What is expected:
In the listing below, find every line with the string "State" and pull it out.

○ ○ ○

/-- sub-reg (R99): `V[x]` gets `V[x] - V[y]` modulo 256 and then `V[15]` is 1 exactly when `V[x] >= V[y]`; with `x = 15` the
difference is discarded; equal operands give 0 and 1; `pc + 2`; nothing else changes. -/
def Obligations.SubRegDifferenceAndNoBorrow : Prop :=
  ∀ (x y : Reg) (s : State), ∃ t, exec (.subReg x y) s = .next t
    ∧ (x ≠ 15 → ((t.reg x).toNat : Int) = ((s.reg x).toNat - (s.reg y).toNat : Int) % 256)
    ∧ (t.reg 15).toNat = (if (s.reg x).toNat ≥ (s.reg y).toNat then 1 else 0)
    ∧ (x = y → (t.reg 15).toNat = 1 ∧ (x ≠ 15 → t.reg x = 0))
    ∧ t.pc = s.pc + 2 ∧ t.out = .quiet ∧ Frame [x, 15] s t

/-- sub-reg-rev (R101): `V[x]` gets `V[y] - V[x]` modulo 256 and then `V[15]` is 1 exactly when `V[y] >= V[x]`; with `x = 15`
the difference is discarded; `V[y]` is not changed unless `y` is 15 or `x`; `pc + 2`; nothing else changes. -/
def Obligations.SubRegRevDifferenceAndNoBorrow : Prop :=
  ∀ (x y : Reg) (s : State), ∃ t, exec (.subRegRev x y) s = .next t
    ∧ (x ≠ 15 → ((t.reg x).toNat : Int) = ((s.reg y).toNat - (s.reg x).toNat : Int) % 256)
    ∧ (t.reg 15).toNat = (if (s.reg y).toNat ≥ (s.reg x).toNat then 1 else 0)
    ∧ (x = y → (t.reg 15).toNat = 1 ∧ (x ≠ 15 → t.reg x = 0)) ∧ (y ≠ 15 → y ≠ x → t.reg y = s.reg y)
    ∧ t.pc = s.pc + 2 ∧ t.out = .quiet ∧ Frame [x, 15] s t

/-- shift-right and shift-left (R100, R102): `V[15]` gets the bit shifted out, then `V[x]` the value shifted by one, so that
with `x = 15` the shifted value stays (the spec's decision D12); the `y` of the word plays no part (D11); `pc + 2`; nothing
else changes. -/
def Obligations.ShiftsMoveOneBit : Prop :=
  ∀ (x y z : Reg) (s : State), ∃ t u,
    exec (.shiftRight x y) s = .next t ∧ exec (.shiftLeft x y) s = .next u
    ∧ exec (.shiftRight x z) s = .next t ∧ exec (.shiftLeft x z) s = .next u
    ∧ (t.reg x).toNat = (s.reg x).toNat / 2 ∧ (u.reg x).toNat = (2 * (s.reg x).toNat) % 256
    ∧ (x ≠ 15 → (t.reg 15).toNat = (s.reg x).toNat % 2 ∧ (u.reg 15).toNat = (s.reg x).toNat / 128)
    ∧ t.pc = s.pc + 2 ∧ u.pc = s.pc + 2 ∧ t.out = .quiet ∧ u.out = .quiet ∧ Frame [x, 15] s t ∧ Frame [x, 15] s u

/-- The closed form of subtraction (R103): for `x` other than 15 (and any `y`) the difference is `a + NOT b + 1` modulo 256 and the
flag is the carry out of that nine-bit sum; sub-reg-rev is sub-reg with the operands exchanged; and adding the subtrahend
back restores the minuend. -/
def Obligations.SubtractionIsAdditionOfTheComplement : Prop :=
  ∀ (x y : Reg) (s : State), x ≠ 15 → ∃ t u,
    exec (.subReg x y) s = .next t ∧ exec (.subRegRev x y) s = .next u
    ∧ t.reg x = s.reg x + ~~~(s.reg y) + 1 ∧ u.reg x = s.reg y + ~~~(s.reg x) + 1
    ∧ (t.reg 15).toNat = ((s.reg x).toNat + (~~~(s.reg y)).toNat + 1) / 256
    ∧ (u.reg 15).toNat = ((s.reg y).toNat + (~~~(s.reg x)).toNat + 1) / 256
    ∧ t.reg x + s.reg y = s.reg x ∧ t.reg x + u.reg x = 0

○ ○ ○

Response area:
  ∀ (x y : Reg) (s : State), ∃ t, exec (.subReg x y) s = .next t
  ∀ (x y : Reg) (s : State), ∃ t, exec (.subRegRev x y) s = .next t
  ∀ (x y z : Reg) (s : State), ∃ t u,
  ∀ (x y : Reg) (s : State), x ≠ 15 → ∃ t u,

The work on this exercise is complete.